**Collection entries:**
--------------------------------------------------
-- ==== Sys2Proof/Machine/Step.lean ====
section
/-! DEFINITION. One step of the machine: the presented command, or one host action. -/

namespace Sys2Proof.Machine

/-- A step in a run at the parameter `HB_INTERVAL`, with unbounded times (00_scope.md R11). With `CMD_VALID` = 1 the
block runs the presented command and the host takes its event; otherwise the host acts (00_scope.md R21,
20_memory.md R69). -/
def stepAt (hbInterval : Time) (s : State) : Host.Outcome State Fault Refusal :=
  if s.cmdValid then
    match execAt hbInterval (decode s.cmdWord) s with
    | .next t => .next t.completeCommand
    | .fault f => .fault f
    | .refused r => .refused r
  else hostStep hbInterval s

/-- The step relation with `TS_W` as an argument too: a run whose times would wrap is refused by name (00_scope.md
R11, 70_reset_and_hazards.md R245). -/
def stepWith (p : Parameters) (s : State) : Host.Outcome State Fault Refusal :=
  match stepAt p.hbInterval s with
  | .next t => if t.timesFit p then .next t else .refused .timeOutsideRegister
  | .fault f => .fault f
  | .refused r => .refused r

/-- The interface's step: the run's `HB_INTERVAL` is an open constant and no part of the state, and times are
unbounded naturals (00_scope.md R11; log 4, log 14). -/
def step (s : State) : Host.Outcome State Fault Refusal := stepAt Config.hbInterval s

/-- `s` with the word of `nbits` bits presented on the command port, which is where a step takes its next
instruction from (log 7, log 28). The time is what `CMD_NOW` holds. -/
def State.withFetchWord (s : State) (nbits w : Nat) : State :=
  s.present (BitVec.ofNat 10 (w % 2 ^ nbits)) s.cmdNow

end Sys2Proof.Machine
end

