@[simp] theorem State.raise_cmdNow (s : State) : (s.raise .reservedCommand).cmdNow = s.cmdNow := rfl

@[simp] theorem State.raise_evPort (s : State) : (s.raise .reservedCommand).evPort = s.evPort := rfl

@[simp] theorem State.raise_seq (s : State) : (s.raise .reservedCommand).seq = s.seq := rfl

/-! ## State.clearFragment -/

@[simp] theorem State.clearFragment_faBuf (s : State) : s.clearFragment.faBuf = s.faBuf := rfl

@[simp] theorem State.clearFragment_faCnt (s : State) : s.clearFragment.faCnt = 0 := rfl

@[simp] theorem State.clearFragment_csCardP (s : State) : s.clearFragment.csCardP = s.csCardP := rfl

@[simp] theorem State.clearFragment_csCard (s : State) : s.clearFragment.csCard = s.csCard := rfl

@[simp] theorem State.clearFragment_csLastP (s : State) : s.clearFragment.csLastP = s.csLastP := rfl

@[simp] theorem State.clearFragment_csLastT (s : State) : s.clearFragment.csLastT = s.csLastT := rfl

@[simp] theorem State.clearFragment_fltRsvd (s : State) : s.clearFragment.fltRsvd = s.fltRsvd := rfl

@[simp] theorem State.clearFragment_ev (s : State) : s.clearFragment.ev = s.ev := rfl

@[simp] theorem State.clearFragment_cmdValid (s : State) : s.clearFragment.cmdValid = s.cmdValid := rfl

@[simp] theorem State.clearFragment_cmdWord (s : State) : s.clearFragment.cmdWord = s.cmdWord := rfl

@[simp] theorem State.clearFragment_cmdNow (s : State) : s.clearFragment.cmdNow = s.cmdNow := rfl

@[simp] theorem State.clearFragment_evPort (s : State) : s.clearFragment.evPort = s.evPort := rfl

@[simp] theorem State.clearFragment_seq (s : State) : s.clearFragment.seq = s.seq := rfl

/-! ## State.refresh -/

@[simp] theorem State.refresh_faBuf (now : Time) (s : State) : (s.refresh now).faBuf = s.faBuf := rfl

@[simp] theorem State.refresh_faCnt (now : Time) (s : State) : (s.refresh now).faCnt = s.faCnt := rfl

@[simp] theorem State.refresh_csCardP (now : Time) (s : State) : (s.refresh now).csCardP = s.csCardP := rfl

@[simp] theorem State.refresh_csCard (now : Time) (s : State) : (s.refresh now).csCard = s.csCard := rfl

@[simp] theorem State.refresh_csLastP (now : Time) (s : State) : (s.refresh now).csLastP = true := rfl

@[simp] theorem State.refresh_csLastT (now : Time) (s : State) : (s.refresh now).csLastT = now := rfl

@[simp] theorem State.refresh_fltRsvd (now : Time) (s : State) : (s.refresh now).fltRsvd = s.fltRsvd := rfl

@[simp] theorem State.refresh_ev (now : Time) (s : State) : (s.refresh now).ev = s.ev := rfl

@[simp] theorem State.refresh_cmdValid (now : Time) (s : State) : (s.refresh now).cmdValid = s.cmdValid := rfl

@[simp] theorem State.refresh_cmdWord (now : Time) (s : State) : (s.refresh now).cmdWord = s.cmdWord := rfl

@[simp] theorem State.refresh_cmdNow (now : Time) (s : State) : (s.refresh now).cmdNow = s.cmdNow := rfl

@[simp] theorem State.refresh_evPort (now : Time) (s : State) : (s.refresh now).evPort = s.evPort := rfl

@[simp] theorem State.refresh_seq (now : Time) (s : State) : (s.refresh now).seq = s.seq := rfl

/-! ## State.setCard -/

@[simp] theorem State.setCard_faBuf (rec : CardRecord) (s : State) : (s.setCard rec).faBuf = s.faBuf := rfl

@[simp] theorem State.setCard_faCnt (rec : CardRecord) (s : State) : (s.setCard rec).faCnt = s.faCnt := rfl

@[simp] theorem State.setCard_csCardP (rec : CardRecord) (s : State) : (s.setCard rec).csCardP = true := rfl

@[simp] theorem State.setCard_csCard (rec : CardRecord) (s : State) : (s.setCard rec).csCard = rec := rfl

@[simp] theorem State.setCard_csLastP (rec : CardRecord) (s : State) : (s.setCard rec).csLastP = s.csLastP := rfl

@[simp] theorem State.setCard_csLastT (rec : CardRecord) (s : State) : (s.setCard rec).csLastT = s.csLastT := rfl

@[simp] theorem State.setCard_fltRsvd (rec : CardRecord) (s : State) : (s.setCard rec).fltRsvd = s.fltRsvd := rfl

@[simp] theorem State.setCard_ev (rec : CardRecord) (s : State) : (s.setCard rec).ev = s.ev := rfl

@[simp] theorem State.setCard_cmdValid (rec : CardRecord) (s : State) : (s.setCard rec).cmdValid = s.cmdValid := rfl

@[simp] theorem State.setCard_cmdWord (rec : CardRecord) (s : State) : (s.setCard rec).cmdWord = s.cmdWord := rfl

@[simp] theorem State.setCard_cmdNow (rec : CardRecord) (s : State) : (s.setCard rec).cmdNow = s.cmdNow := rfl

@[simp] theorem State.setCard_evPort (rec : CardRecord) (s : State) : (s.setCard rec).evPort = s.evPort := rfl

@[simp] theorem State.setCard_seq (rec : CardRecord) (s : State) : (s.setCard rec).seq = s.seq := rfl

/-! ## State.clearSession -/

@[simp] theorem State.clearSession_faBuf (s : State) : s.clearSession.faBuf = s.faBuf := rfl

@[simp] theorem State.clearSession_faCnt (s : State) : s.clearSession.faCnt = s.faCnt := rfl

@[simp] theorem State.clearSession_csCardP (s : State) : s.clearSession.csCardP = false := rfl

@[simp] theorem State.clearSession_csCard (s : State) : s.clearSession.csCard = s.csCard := rfl

@[simp] theorem State.clearSession_csLastP (s : State) : s.clearSession.csLastP = false := rfl

@[simp] theorem State.clearSession_csLastT (s : State) : s.clearSession.csLastT = s.csLastT := rfl

@[simp] theorem State.clearSession_fltRsvd (s : State) : s.clearSession.fltRsvd = s.fltRsvd := rfl

@[simp] theorem State.clearSession_ev (s : State) : s.clearSession.ev = s.ev := rfl

@[simp] theorem State.clearSession_cmdValid (s : State) : s.clearSession.cmdValid = s.cmdValid := rfl

@[simp] theorem State.clearSession_cmdWord (s : State) : s.clearSession.cmdWord = s.cmdWord := rfl

@[simp] theorem State.clearSession_cmdNow (s : State) : s.clearSession.cmdNow = s.cmdNow := rfl

@[simp] theorem State.clearSession_evPort (s : State) : s.clearSession.evPort = s.evPort := rfl

@[simp] theorem State.clearSession_seq (s : State) : s.clearSession.seq = s.seq := rfl

/-! ## State.blockReset -/

@[simp] theorem State.blockReset_faBuf (s : State) : s.blockReset.faBuf = Vector.replicate 12 0 := rfl

@[simp] theorem State.blockReset_faCnt (s : State) : s.blockReset.faCnt = 0 := rfl

@[simp] theorem State.blockReset_csCardP (s : State) : s.blockReset.csCardP = false := rfl

@[simp] theorem State.blockReset_csCard (s : State) : s.blockReset.csCard = CardRecord.zero := rfl

@[simp] theorem State.blockReset_csLastP (s : State) : s.blockReset.csLastP = false := rfl

@[simp] theorem State.blockReset_csLastT (s : State) : s.blockReset.csLastT = 0 := rfl

@[simp] theorem State.blockReset_fltRsvd (s : State) : s.blockReset.fltRsvd = false := rfl

@[simp] theorem State.blockReset_ev (s : State) : s.blockReset.ev = [] := rfl

@[simp] theorem State.blockReset_cmdValid (s : State) : s.blockReset.cmdValid = s.cmdValid := rfl

@[simp] theorem State.blockReset_cmdWord (s : State) : s.blockReset.cmdWord = s.cmdWord := rfl

@[simp] theorem State.blockReset_cmdNow (s : State) : s.blockReset.cmdNow = s.cmdNow := rfl

@[simp] theorem State.blockReset_evPort (s : State) : s.blockReset.evPort = none := rfl

@[simp] theorem State.blockReset_seq (s : State) : s.blockReset.seq = s.seq := rfl

/-! ## State.completeCommand -/

@[simp] theorem State.completeCommand_faBuf (s : State) : s.completeCommand.faBuf = s.faBuf := rfl

@[simp] theorem State.completeCommand_faCnt (s : State) : s.completeCommand.faCnt = s.faCnt := rfl

@[simp] theorem State.completeCommand_csCardP (s : State) : s.completeCommand.csCardP = s.csCardP := rfl

@[simp] theorem State.completeCommand_csCard (s : State) : s.completeCommand.csCard = s.csCard := rfl

@[simp] theorem State.completeCommand_csLastP (s : State) : s.completeCommand.csLastP = s.csLastP := rfl

@[simp] theorem State.completeCommand_csLastT (s : State) : s.completeCommand.csLastT = s.csLastT := rfl

@[simp] theorem State.completeCommand_fltRsvd (s : State) : s.completeCommand.fltRsvd = s.fltRsvd := rfl

@[simp] theorem State.completeCommand_ev (s : State) : s.completeCommand.ev = s.ev := rfl

@[simp] theorem State.completeCommand_cmdValid (s : State) : s.completeCommand.cmdValid = false := rfl

@[simp] theorem State.completeCommand_cmdWord (s : State) : s.completeCommand.cmdWord = s.cmdWord := rfl

@[simp] theorem State.completeCommand_cmdNow (s : State) : s.completeCommand.cmdNow = s.cmdNow := rfl

@[simp] theorem State.completeCommand_evPort (s : State) : s.completeCommand.evPort = s.evPort := rfl

@[simp] theorem State.completeCommand_seq (s : State) : s.completeCommand.seq = s.seq.take s.evPort := rfl

/-! ## State.appendNibble -/

@[simp] theorem State.appendNibble_csCardP (n : Nibble) (s : State) : (s.appendNibble n).csCardP = s.csCardP := by
  unfold State.appendNibble; split <;> rfl

@[simp] theorem State.appendNibble_csCard (n : Nibble) (s : State) : (s.appendNibble n).csCard = s.csCard := by
  unfold State.appendNibble; split <;> rfl

@[simp] theorem State.appendNibble_csLastP (n : Nibble) (s : State) : (s.appendNibble n).csLastP = s.csLastP := by
  unfold State.appendNibble; split <;> rfl

@[simp] theorem State.appendNibble_csLastT (n : Nibble) (s : State) : (s.appendNibble n).csLastT = s.csLastT := by
  unfold State.appendNibble; split <;> rfl

@[simp] theorem State.appendNibble_fltRsvd (n : Nibble) (s : State) : (s.appendNibble n).fltRsvd = s.fltRsvd := by
  unfold State.appendNibble; split <;> rfl

@[simp] theorem State.appendNibble_ev (n : Nibble) (s : State) : (s.appendNibble n).ev = s.ev := by
  unfold State.appendNibble; split <;> rfl

@[simp] theorem State.appendNibble_cmdValid (n : Nibble) (s : State) : (s.appendNibble n).cmdValid = s.cmdValid := by
  unfold State.appendNibble; split <;> rfl

@[simp] theorem State.appendNibble_cmdWord (n : Nibble) (s : State) : (s.appendNibble n).cmdWord = s.cmdWord := by
  unfold State.appendNibble; split <;> rfl

@[simp] theorem State.appendNibble_cmdNow (n : Nibble) (s : State) : (s.appendNibble n).cmdNow = s.cmdNow := by
  unfold State.appendNibble; split <;> rfl

@[simp] theorem State.appendNibble_evPort (n : Nibble) (s : State) : (s.appendNibble n).evPort = s.evPort := by
  unfold State.appendNibble; split <;> rfl

@[simp] theorem State.appendNibble_seq (n : Nibble) (s : State) : (s.appendNibble n).seq = s.seq := by
  unfold State.appendNibble; split <;> rfl

theorem State.appendNibble_of_lt (n : Nibble) (s : State) (h : s.faCnt.val < 12) :
    s.appendNibble n = { s with faBuf := s.faBuf.set s.faCnt.val n h, faCnt := ⟨s.faCnt.val + 1, by omega⟩ } :=
  dif_pos h

theorem State.appendNibble_of_le (n : Nibble) (s : State) (h : 12 ≤ s.faCnt.val) :
    s.appendNibble n = { s with faCnt := 13 } :=
  dif_neg (by omega)

/-! ## The sequencer's draws and updates -/

@[simp] theorem Sequencer.drawPoll_stop (q : Sequencer) : q.drawPoll.2.stop = q.stop := by
  unfold Sequencer.drawPoll; split <;> rfl

@[simp] theorem Sequencer.drawPoll_deadline (q : Sequencer) : q.drawPoll.2.deadline = q.deadline := by
  unfold Sequencer.drawPoll; split <;> rfl

@[simp] theorem Sequencer.drawPoll_result (q : Sequencer) : q.drawPoll.2.result = q.result := by
  unfold Sequencer.drawPoll; split <;> rfl

@[simp] theorem Sequencer.drawPoll_loc (q : Sequencer) : q.drawPoll.2.loc = q.loc := by
  unfold Sequencer.drawPoll; split <;> rfl

@[simp] theorem Sequencer.drawPoll_transport (q : Sequencer) : q.drawPoll.2.transport = q.transport := by
  unfold Sequencer.drawPoll; split <;> rfl

@[simp] theorem Sequencer.drawPoll_calls (q : Sequencer) : q.drawPoll.2.calls = q.calls := by
  unfold Sequencer.drawPoll; split <;> rfl

@[simp] theorem Sequencer.drawPoll_sink (q : Sequencer) : q.drawPoll.2.sink = q.sink := by
  unfold Sequencer.drawPoll; split <;> rfl

@[simp] theorem Sequencer.drawPoll_observed (q : Sequencer) : q.drawPoll.2.observed = q.observed := by
  unfold Sequencer.drawPoll; split <;> rfl

@[simp] theorem Sequencer.drawPoll_returns (q : Sequencer) : q.drawPoll.2.returns = q.returns := by
  unfold Sequencer.drawPoll; split <;> rfl

@[simp] theorem Sequencer.drawPoll_seen (q : Sequencer) : q.drawPoll.2.seen = q.seen := by
  unfold Sequencer.drawPoll; split <;> rfl

@[simp] theorem Sequencer.drawPoll_clock (q : Sequencer) : q.drawPoll.2.clock = q.clock := by
  unfold Sequencer.drawPoll; split <;> rfl

@[simp] theorem Sequencer.readClock_stop (q : Sequencer) : q.readClock.2.stop = q.stop := by
  unfold Sequencer.readClock; split <;> rfl

@[simp] theorem Sequencer.readClock_deadline (q : Sequencer) : q.readClock.2.deadline = q.deadline := by
  unfold Sequencer.readClock; split <;> rfl

@[simp] theorem Sequencer.readClock_result (q : Sequencer) : q.readClock.2.result = q.result := by
  unfold Sequencer.readClock; split <;> rfl

@[simp] theorem Sequencer.readClock_loc (q : Sequencer) : q.readClock.2.loc = q.loc := by
  unfold Sequencer.readClock; split <;> rfl

@[simp] theorem Sequencer.readClock_transport (q : Sequencer) : q.readClock.2.transport = q.transport := by
  unfold Sequencer.readClock; split <;> rfl

@[simp] theorem Sequencer.readClock_calls (q : Sequencer) : q.readClock.2.calls = q.calls := by
  unfold Sequencer.readClock; split <;> rfl

@[simp] theorem Sequencer.readClock_sink (q : Sequencer) : q.readClock.2.sink = q.sink := by
  unfold Sequencer.readClock; split <;> rfl

@[simp] theorem Sequencer.readClock_observed (q : Sequencer) : q.readClock.2.observed = q.observed := by
  unfold Sequencer.readClock; split <;> rfl

@[simp] theorem Sequencer.readClock_returns (q : Sequencer) : q.readClock.2.returns = q.returns := by
  unfold Sequencer.readClock; split <;> rfl

@[simp] theorem Sequencer.readClock_seen (q : Sequencer) : q.readClock.2.seen = q.seen := by
  unfold Sequencer.readClock; split <;> rfl

@[simp] theorem Sequencer.drawHook_stop (q : Sequencer) : q.drawHook.2.stop = q.stop := by
  unfold Sequencer.drawHook; split <;> rfl

@[simp] theorem Sequencer.drawHook_deadline (q : Sequencer) : q.drawHook.2.deadline = q.deadline := by
  unfold Sequencer.drawHook; split <;> rfl

@[simp] theorem Sequencer.drawHook_result (q : Sequencer) : q.drawHook.2.result = q.result := by
  unfold Sequencer.drawHook; split <;> rfl

@[simp] theorem Sequencer.drawHook_loc (q : Sequencer) : q.drawHook.2.loc = q.loc := by
  unfold Sequencer.drawHook; split <;> rfl

@[simp] theorem Sequencer.drawHook_transport (q : Sequencer) : q.drawHook.2.transport = q.transport := by
  unfold Sequencer.drawHook; split <;> rfl

@[simp] theorem Sequencer.drawHook_calls (q : Sequencer) : q.drawHook.2.calls = q.calls := by
  unfold Sequencer.drawHook; split <;> rfl

@[simp] theorem Sequencer.drawHook_sink (q : Sequencer) : q.drawHook.2.sink = q.sink := by
  unfold Sequencer.drawHook; split <;> rfl

@[simp] theorem Sequencer.drawHook_observed (q : Sequencer) : q.drawHook.2.observed = q.observed := by
  unfold Sequencer.drawHook; split <;> rfl

@[simp] theorem Sequencer.drawHook_returns (q : Sequencer) : q.drawHook.2.returns = q.returns := by
  unfold Sequencer.drawHook; split <;> rfl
--------------------------------------------------
Scan the lines above, and whenever one holds the string "refused", copy it.

    | .refused r => .refused r
/-- The step relation with `TS_W` as an argument too: a run whose times would wrap is refused by name (00_scope.md
  | .next t => if t.timesFit p then .next t else .refused .timeOutsideRegister
  | .refused r => .refused r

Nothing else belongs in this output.